Survival analysis was performed to identify potential MALAT1-related lncRNAs/miRNAs from BCPRS-related lncRNAs and miRNAs (Figure 11(a) and Supplementary Figure 5). The low expression of miR-206 and high expression of LINC00276 and MALAT1 were significantly correlated with the poor prognosis in breast cancer. Bioinformatics analysis using RNAhybrid 2.12 showed that miR-206 is the potential target miRNA of LINC00276 (mfe: -62.5 kcal/mol), MALAT1 (mfe: -71.7 kcal/mol), and FZD4 (mfe: -72.3 kcal/mol) (Supplementary Figure 9D). Correlation analysis using TCGA data showed that MALAT1 was positively correlated with LINC00276 and FZD4 expression and negatively correlated with miR-206 expression. In addition, previous studies report that MALAT1 can act as a miR-206 sponge (Figures 11(b) and 11(c)) [31, 32, 75]. THPA (https://www.proteinatlas.org/) was used to explore the expression of FZD4 in normal and cancer breast tissues. Analysis showed that FZD4 was highly expressed in breast cancer tissues compared with normal breast tissues (Figure 11(d)). These findings show that MALAT1 and LINC00276 (regulated by L-685458) act as sponges for miR-206, thus promoting FZD4 transcription, and upregulate the Wnt signaling pathway in the presence of Wnt7b secreted by ATMs (CD68+). This process may be interrupted by L-685458 (Figure 11(e)).

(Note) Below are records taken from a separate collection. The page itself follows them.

-- ==== Sys2Proof/Machine/CfgBase.lean ====
section
/-! DEFINITION. The parameters and tables of the state, frame, time, queue, host-interface, recorder and start-up chapters
(01 Table 1-10, 02 Table 2-6, 03 Table 3-7, 12 Table 12-6, 13 Table 13-14, 14 Table 14-5, 20 Table 20-6, 21 Table 21-7). -/

namespace Sys2Proof.Machine

/-! ### 01, 13: device -/

/-- DEV_STATE (Table 1-10). -/
def devStateP : ParamRow := { id := 0x0410, ty := .u 1, hi := 7, edge := false, ro := true }
/-- DEV_RUN (Table 1-10). -/
def devRun : ParamRow := { id := 0x0411, ty := .u 1, hi := 1 }
/-- DEV_DEDUPE_MS (Table 13-14). -/
def devDedupeMs : ParamRow := { id := 0x0430, ty := .u 2, lo := 100, hi := 60000, reset := 5000, edge := false }
/-- DEV_TXN_IDLE (Table 13-14). -/
def devTxnIdle : ParamRow := { id := 0x0431, ty := .u 2, lo := 1, hi := 600, reset := 10, edge := false }
/-- DEV_MB_COUNTERS (Table 13-14). -/
def devMbCounters : TableSpec := { id := 0x0432, size := 32, count := 5, edge := false, ro := true }

/-! ### 02: frame -/

/-- FRM_SOURCE (Table 2-6); CASCADE is reported only (R31). -/
def frmSource : ParamRow := { id := 0x0C00, ty := .u 1, hi := 2 }
/-- FRM_PEN_LEN (Table 2-6). -/
def frmPenLen : ParamRow := { id := 0x0C01, ty := .u 1, hi := 50, reset := 25 }
/-- FRM_MARGIN (Table 2-6). -/
def frmMargin : ParamRow := { id := 0x0C02, ty := .u 4, lo := 20, hi := 1000, reset := 50 }
/-- FRM_RATE_NUM (Table 2-6). -/
def frmRateNum : ParamRow := { id := 0x0C03, ty := .u 4, lo := 1, hi := 240000, reset := 60 }
/-- FRM_RATE_DEN (Table 2-6). -/
def frmRateDen : ParamRow := { id := 0x0C04, ty := .u 4, lo := 1, hi := 10010, reset := 1 }
/-- FRM_ANCHOR (Table 2-6). -/
def frmAnchor : ParamRow := { id := 0x0C05, ty := .time }
/-- FRM_GEN_DELAY (Table 2-6). -/
def frmGenDelay : ParamRow := { id := 0x0C06, ty := .s 4, lo := -10000000, hi := 10000000 }
/-- FRM_GEN_TOL (Table 2-6). -/
def frmGenTol : ParamRow := { id := 0x0C07, ty := .u 4, lo := 100, hi := 1000000, reset := 10000 }
/-- FRM_WCLK_DIV (Table 2-6). -/
def frmWclkDiv : ParamRow := { id := 0x0C08, ty := .u 2, lo := 1, hi := 65535, reset := 800 }
/-- FRM_LOCK_STATE (Table 2-6). -/
def frmLockState : ParamRow := { id := 0x0C09, ty := .u 1, hi := 3, edge := false, ro := true }
/-- FRM_NUMBER (Table 2-6). -/
def frmNumber : ParamRow := { id := 0x0C0A, ty := .u 8, hi := 18446744073709551615, edge := false, ro := true }
/-- FRM_SLIP_COUNT (Table 2-6). -/
def frmSlipCount : ParamRow := { id := 0x0C0B, ty := .u 4, hi := 4294967295, edge := false, ro := true }
/-- FRM_SLIP_SCOPE (Table 2-6). -/
def frmSlipScope : ParamRow := { id := 0x0C0C, ty := .u 1, hi := 1, reset := 1 }
/-- FRM_LTC_OFFSET (Table 2-6). -/
def frmLtcOffset : ParamRow := { id := 0x0C0D, ty := .s 4, lo := -86400, hi := 86400 }
/-- FRM_TC (Table 2-6). -/
def frmTc : ParamRow := { id := 0x0C0E, ty := .u 8, hi := 18446744073709551615, edge := false, ro := true }
/-- FRM_NUM_OFFSET (Table 2-6). -/
def frmNumOffset : ParamRow :=
  { id := 0x0C0F, ty := .s 8, lo := -9223372036854775808, hi := 9223372036854775807, edge := false, ro := true }

/-! ### 03: time -/

/-- TIM_SYNC_SOURCE (Table 3-7). -/
def timSyncSource : ParamRow := { id := 0x0800, ty := .u 1, hi := 4, edge := false, ro := true }
/-- TIM_SYNC_STATE (Table 3-7). -/
def timSyncState : ParamRow := { id := 0x0801, ty := .u 1, hi := 3, edge := false, ro := true }
/-- TIM_OFFSET (Table 3-7). -/
def timOffset : ParamRow :=
  { id := 0x0802, ty := .s 8, lo := -9223372036854775808, hi := 9223372036854775807, edge := false, ro := true }
/-- TIM_FREQ_ADJ (Table 3-7). -/
def timFreqAdj : ParamRow := { id := 0x0803, ty := .s 4, lo := -2147483648, hi := 2147483647, edge := false, ro := true }
/-- TIM_PTP_MODE (Table 3-7). -/
def timPtpMode : ParamRow := { id := 0x0804, ty := .u 1, hi := 3 }
/-- TIM_PTP_PROFILE (Table 3-7). -/
def timPtpProfile : ParamRow := { id := 0x0805, ty := .u 1, hi := 2 }
/-- TIM_PTP_DOMAIN (Table 3-7). -/
def timPtpDomain : ParamRow := { id := 0x0806, ty := .u 1, hi := 127 }
/-- TIM_PTP_STEP (Table 3-7). -/
def timPtpStep : ParamRow := { id := 0x0807, ty := .u 1, hi := 1 }
/-- TIM_PTP_TRANSPORT (Table 3-7). -/
def timPtpTransport : ParamRow := { id := 0x0808, ty := .u 1, hi := 2 }
/-- TIM_PTP_PRIO1 (Table 3-7). -/
def timPtpPrio1 : ParamRow := { id := 0x0809, ty := .u 1, hi := 255, reset := 128 }
/-- TIM_PTP_PRIO2 (Table 3-7). -/
def timPtpPrio2 : ParamRow := { id := 0x080A, ty := .u 1, hi := 255, reset := 128 }
/-- TIM_PTP_SLAVE_ONLY (Table 3-7). -/
def timPtpSlaveOnly : ParamRow := { id := 0x080B, ty := .u 1, hi := 1, reset := 1 }
/-- TIM_PTP_SYNC_LOG (Table 3-7). -/
def timPtpSyncLog : ParamRow := { id := 0x080C, ty := .s 1, lo := -7, hi := 4, reset := 0xFD }
/-- TIM_PTP_ASYM0 (Table 3-7). -/
def timPtpAsym0 : ParamRow := { id := 0x080D, ty := .s 4, lo := -1000000, hi := 1000000, all := false }
/-- TIM_PTP_ASYM1 (Table 3-7). -/
def timPtpAsym1 : ParamRow := { id := 0x080E, ty := .s 4, lo := -1000000, hi := 1000000, all := false }
/-- TIM_SERVO_KP (Table 3-7). -/
def timServoKp : ParamRow := { id := 0x080F, ty := .u 2, lo := 1, hi := 0x400, reset := 0xB3 }
/-- TIM_SERVO_KI (Table 3-7). -/
def timServoKi : ParamRow := { id := 0x0810, ty := .u 2, lo := 1, hi := 0x400, reset := 0x4D }
/-- TIM_LOCK_THRESH (Table 3-7). -/
def timLockThresh : ParamRow := { id := 0x0811, ty := .u 4, lo := 10, hi := 1000000, reset := 1000 }
/-- TIM_SLEW_THRESH (Table 3-7). -/
def timSlewThresh : ParamRow := { id := 0x0812, ty := .u 4, lo := 1000, hi := 10000000, reset := 20000 }
/-- TIM_SLEW_MAX (Table 3-7). -/
def timSlewMax : ParamRow := { id := 0x0813, ty := .u 4, lo := 1000, hi := 100000, reset := 100000 }
/-- TIM_HOLDOVER_MAX (Table 3-7). -/
def timHoldoverMax : ParamRow := { id := 0x0814, ty := .u 4, lo := 1, hi := 604800, reset := 3600 }
/-- TIM_RTC_SET (Table 3-7, R66): a write loads the RTC and a read returns it. -/
def timRtcSet : ParamRow := { id := 0x0815, ty := .time, edge := false }
/-- TIM_RTC_VALID (Table 3-7). -/
def timRtcValid : ParamRow := { id := 0x0816, ty := .u 1, hi := 1, edge := false, ro := true }
/-- TIM_TSQ_OVF0 (Table 3-7). -/
def timTsqOvf0 : ParamRow := { id := 0x0817, ty := .u 4, hi := 4294967295, edge := false, ro := true, all := false }
/-- TIM_TSQ_OVF1 (Table 3-7). -/
def timTsqOvf1 : ParamRow := { id := 0x0818, ty := .u 4, hi := 4294967295, edge := false, ro := true, all := false }
/-- TIM_TOUT (Table 3-5): in EDGE_LOCKED bytes 24 to 27 are a signed offset and EDGE_DIV counts; in the other modes they are a period
that WIDTH lies below, ONE_SHOT included (DEDUCED from R15 and R81, log entry 83). -/
def timTout : TableSpec where
  id := 0x0819
  size := 32
  count := 8
  flds := [fB 0 1 0 3, fB 4 4 8 4294967295, fB 16 4 0 999999999]
  resv := [(1, 1, 7), (22, 0, 16)]
  inUse := fun r => byteAt r 0 ≠ 0
  extra := fun _ r =>
    if byteAt r 0 = 3 then if u16At r 2 = 0 then some .eRange else none
    else if u32At r 24 < 100 ∨ u32At r 24 ≤ u32At r 4 then some .eRange
    else none
  idle := fun r => idleRanges [(u32At r 24, decide (100 ≤ u32At r 24)), (u32At r 4, decide (u32At r 4 < u32At r 24))]
/-- TIM_TIN (3.7). -/
def timTin : TableSpec where
  id := 0x081A
  size := 8
  count := 8
  flds := [fB 0 1 0 3, fB 2 2 0 10000]
  resv := [(1, 1, 7), (4, 0, 32)]
  inUse := fun r => byteAt r 0 ≠ 0
/-- TIM_TIN_LAST (Table 3-7). -/
def timTinLast : TableSpec := { id := 0x081B, size := 16, count := 8, edge := false, ro := true }
/-- TIM_TIN_OVF (Table 3-7). -/
def timTinOvf : ParamRow := { id := 0x081C, ty := .u 4, hi := 4294967295, edge := false, ro := true, all := false }
/-- TIM_ALARM (Table 3-7). -/
def timAlarm : TableSpec where
  id := 0x081D
  size := 24
  count := 4
  flds := [fB 8 4 0 999999999]
  resv := [(14, 0, 16), (16, 1, 7), (17, 0, 56)]
  inUse := fun r => bitAt r 128
/-- TIM_NOW (Table 3-7). -/
def timNow : ParamRow := { id := 0x081E, ty := .time, edge := false, ro := true, all := false }

/-! ### 12: queues -/

/-- SIZE at reset and its range in KiB (Table 12-1). -/
def queSize (q : Nat) : Nat × Nat × Nat :=
  if q < 8 then (64, 16, 512)
  else if q < 16 then (96, 16, 1024)
  else if q < 18 then (1, 1, 1)
  else if q < 22 then (64, 4, 512)
  else if q < 24 then (0, 0, 0)
  else if q < 28 then (128, 72, 512)
  else if q = 28 then (64, 4, 256)
  else if q = 29 then (32, 4, 256)
  else if q = 30 then (256, 4, 1024)
  else (128, 72, 512)

/-- QUE_CONFIG (Table 12-6). -/
def queConfig : TableSpec where
  id := 0x4C00
  size := 8
  count := 32
  flds := [fB 2 1 1 255]
  resv := [(4, 0, 32)]
  reset := fun q => (queSize q).1 + 192 * 65536 + 64 * 16777216
  extra := fun q r =>
    if u16At r 0 < (queSize q).2.1 ∨ (queSize q).2.2 < u16At r 0 ∨ byteAt r 2 ≤ byteAt r 3 then some .eRange else none
/-- QUE_FLOW (Table 12-3). -/
def queFlow : TableSpec where
  id := 0x4C01
  size := 8
  count := 4
  resv := [(4, 2, 6), (5, 0, 24)]
  inUse := fun r => bitAt r 32
/-- QUE_FLUSH (Table 12-6). -/
def queFlush : ParamRow := { id := 0x4C02, ty := .u 4, hi := 4294967295, edge := false, wo := true, all := false }
/-- QUE_STATUS (Table 12-6). -/
def queStatus : TableSpec := { id := 0x4C03, size := 16, count := 32, edge := false, ro := true }
/-- QUE_COUNTERS (Table 12-6). -/
def queCounters : TableSpec := { id := 0x4C04, size := 16, count := 32, edge := false, ro := true }
/-- QUE_POOL_FREE (Table 12-6). -/
def quePoolFree : ParamRow := { id := 0x4C05, ty := .u 4, hi := 3072, edge := false, ro := true, all := false }

/-! ### 13, 14: tenants, resources -/

/-- TEN_PATH (Table 13-14): tenant T0 and role OWNER at reset; the roles are those of Table 18-9 (R425). -/
def tenPath : TableSpec where
  id := 0x5C00
  size := 8
  count := 2
  edge := false
  flds := [fB 1 1 1 4]
  resv := [(0, 3, 5), (2, 0, 48)]
  reset := fun _ => 0x0100
/-- The class bits that TEN_RIGHTS may hold (R332). -/
def rightsMask : Nat := 0x3BFF0
/-- TEN_RIGHTS (R332); record 0 always grants every permitted bit. -/
def tenRights : TableSpec where
  id := 0x5C01
  size := 8
  count := 8
  resv := [(0, 0, 4), (1, 6, 1), (2, 2, 6), (3, 0, 8), (4, 0, 32)]
  reset := fun i => if i = 0 then rightsMask else 0
  extra := fun i _ => if i = 0 then some .eParam else none
/-- RES_OWNER (Table 14-7). -/
def resOwner : TableSpec := { id := 0x6C00, size := 8, count := 768, edge := false, ro := true }

/-! ### 20: recorder -/

/-- LOG_STATUS (Table 14-5). -/
def logStatus : TableSpec := { id := 0x6800, size := 8, count := 8, edge := false, ro := true }
/-- LOG_OPTIME (Table 20-6). -/
def logOptime : ParamRow := { id := 0x6802, ty := .u 8, hi := 1099511627775, edge := false, ro := true }
/-- LOG_CYCLES (Table 20-6). -/
def logCycles : ParamRow := { id := 0x6803, ty := .u 4, hi := 16777215, edge := false, ro := true }
/-- LOG_COUNTERS (Table 20-6). -/
def logCounters : TableSpec := { id := 0x6804, size := 16, count := 8, edge := false, ro := true }

/-! ### 21: start-up -/

/-- DIA_DIE_TEMP (Table 14-5). -/
def diaDieTemp : ParamRow := { id := 0x7000, ty := .s 2, lo := -640, hi := 3200, edge := false, ro := true, all := false }
/-- DIA_WAKE (Table 21-7). -/
def diaWake : TableSpec where
  id := 0x7001
  size := 4
  count := 4
  flds := [fB 0 1 0 3]
  resv := [(2, 0, 16)]
  inUse := fun r => byteAt r 0 ≠ 0
/-- DIA_WAKE_LATCH (Table 21-7). -/
def diaWakeLatch : TableSpec := { id := 0x7002, size := 16, count := 1, edge := false, ro := true }
/-- DIA_SAFE_CAUSE (Table 21-7). -/
def diaSafeCause : ParamRow := { id := 0x7003, ty := .u 1, hi := 5, edge := false, ro := true }
/-- DIA_RAILS (Table 21-7). -/
def diaRails : TableSpec := { id := 0x7004, size := 16, count := 1, edge := false, ro := true }

end Sys2Proof.Machine
end

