-- ==== Sys2Proof/Machine/CfgEth.lean ====
section
/-! DEFINITION. The parameters and tables of the Ethernet MACs and their sums (11 Table 11-6). -/

namespace Sys2Proof.Machine

/-- The reset record of ETH_PORT: 10GBASE_R, PAUSE_RX, MAX_FRAME 1,522, PAUSE_WD 2,000, PAUSE_QUANTA 65,535, PAUSE_IGNORE 1,000 (Table
11-6). -/
def ethPortReset : Nat := 2 + 0x02 * 2 ^ 8 + 1522 * 2 ^ 16 + 2000 * 2 ^ 32 + 65535 * 2 ^ 48 + 1000 * 2 ^ 64
/-- ETH_PORT (Table 11-1). -/
def ethPort : TableSpec where
  id := 0x3800
  size := 16
  count := 2
  flds := [fB 0 1 0 2, fB 2 2 1518 9600, fB 4 2 100 60000, fB 6 2 1 65535, fB 8 2 1 60000, fb 10 0 12 0 4094, fb 12 0 12 0 4094]
  resv := [(1, 5, 3), (11, 4, 4), (13, 4, 4), (14, 3, 5), (15, 0, 8)]
  inUse := fun r => modeOf r ≠ 0
  reset := fun i => ethPortReset + (if i = 0 then 2 ^ 96 else 0)
  extra := fun _ r =>
    if bitsAt r 80 12 ≠ 0 ∧ bitsAt r 96 12 = bitsAt r 80 12 then some .eConflict
    else if modeOf r = 2 ∧ bitAt r 8 then some .eParam else none
/-- ETH_IP (R275). -/
def ethIp : TableSpec where
  id := 0x3801
  size := 32
  count := 4
  flds := [fB 4 1 0 32, fB 5 1 0 128]
  resv := [(6, 0, 16), (12, 0, 32)]
/-- ETH_FILTER (Table 11-4). -/
def ethFilter : TableSpec where
  id := 0x3802
  size := 16
  count := 128
  flds := [fB 0 1 0 2, fb 4 0 12 0 4094, fB 8 2 0x600 65535]
  resv := [(1, 3, 5), (2, 6, 2), (3, 0, 8), (5, 4, 4), (6, 3, 5), (12, 0, 32)]
  inUse := fun r => byteAt r 0 ≠ 0
  extra := fun _ r =>
    if bitAt r 21 ∧ (bitAt r 16 ∨ bitAt r 17) then some .eParam
    else if bitAt r 20 ∧ !(bitAt r 19 ∧ byteAt r 7 = 17) then some .eParam else none
/-- ETH_MCAST (Table 11-6). -/
def ethMcast : TableSpec := { id := 0x3803, size := 6, count := 64 }
/-- ETH_MAC_ADDR (Table 11-6). -/
def ethMacAddr : TableSpec := { id := 0x3804, size := 6, count := 2, edge := false, ro := true }
/-- ETH_LINK (Table 11-6). -/
def ethLink : TableSpec := { id := 0x3805, size := 1, count := 2, edge := false, ro := true }
/-- ETH_COUNTERS (Table 11-6): nineteen U32. -/
def ethCounters : TableSpec := { id := 0x3806, size := 76, count := 2, edge := false, ro := true }

/-- MAX_FRAME of a port record. -/
def epMax (r : Nat) : Nat := u16At r 2
/-- DATA_VID of a port record. -/
def epData (r : Nat) : Nat := bitsAt r 80 12
/-- MGMT_VID of a port record. -/
def epMgmt (r : Nat) : Nat := bitsAt r 96 12
/-- Time of one byte on the wire in units of 1/65,536 ns: 8 ns at 1000BASE-X, 0.8 ns at 10GBASE-R. -/
def byteTimeNum (r : Nat) : Nat := if modeOf r = 1 then 8 * ns else 8 * ns / 10
/-- Wire time of `n` bytes: n × 8 bits over the line rate, in units of 1/65,536 ns, rounded up. -/
def wireTime (r n : Nat) : Nat := if modeOf r = 1 then n * 8 * ns else (n * 8 * ns + 9) / 10
/-- Time of `q` pause quanta: 512 bit times each (R271). -/
def quantaTime (r q : Nat) : Nat := wireTime r (q * 64)
/-- t_quiet of a port (R182). -/
def quietTime (r : Nat) : Nat := wireTime r (epMax r + 20)

end Sys2Proof.Machine
end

3.17. Prediction of Breast Cancer Cell Types with BCPRS-Related Gene Signatures

The BCPRS-related genes (YY1, POU5F1, NKX2-3, NR2F1, HEY1, and IFNA13) showed high heterogeneity in different cells; thus, the genes can independently predict cellular composition to reflect the microenvironment of tumor tissues. Therefore, a neural network-based model was constructed to predict cell types in breast cancer tissues based on genes YY1, POU5F1, NKX2-3, NR2F1, HEY1, and IFNA13 (Figure 12(a)). The area under the curve (AUC) of ROCs was high (Figures 12(b)12(i)). This finding indicates that these models had good predictive power, especially in predicting adipocytes (), fibroblasts (), and endothelial cells (). This implies that these genes can be used to map the tumor microenvironment.

4. Discussion

The current study was conducted based on immune, methylation, and autophagy perspectives. A total of 6 prognostic IMAAGs were screened and identified to comprehensively analyze genes associated with the prognosis of OS and PFS in breast cancer. The findings of this study showed that the BCPRS and BCRRS scoring systems based on 6 IMAAGs accurately stratified the prognosis of breast cancer patients. OS and PFS nomogram prediction models were constructed with satisfactory clinical values. Notably, BCRRS was associated with the risk of stroke. Adipocytes and adipose tissue macrophages (ATMs) were highly enriched in the high BCPRS cluster and were associated with poor prognosis. Ligand-receptor interactions and potential regulatory mechanisms were explored. The LINC00276&MALAT1/miR-206/FZD4-Wnt7b pathway was identified which may be useful in future research on targets against breast cancer metastasis and recurrence. Neural network-based deep learning modes based on the BCPRS-related gene signatures were established and showed high accuracy in cell type prediction.

Overall survival analysis using the BCPRS score showed that the survival rate of patients in the low BCPRS group within 5 years of treatment was as high as 98%. This rate was significantly higher compared with the survival rate in the high BCPRS group (90%). However, after 3 years of treatment, the survival rates in the two groups were almost similar. This finding showed that the CS rate gradually increased as the survival rate of patients in both groups gradually stabilized. Patients prefer individualized prediction of survival probability; therefore, this information may help in coping with the fear of recurrence or death and can be used in the design of personalized follow-up plans [7678].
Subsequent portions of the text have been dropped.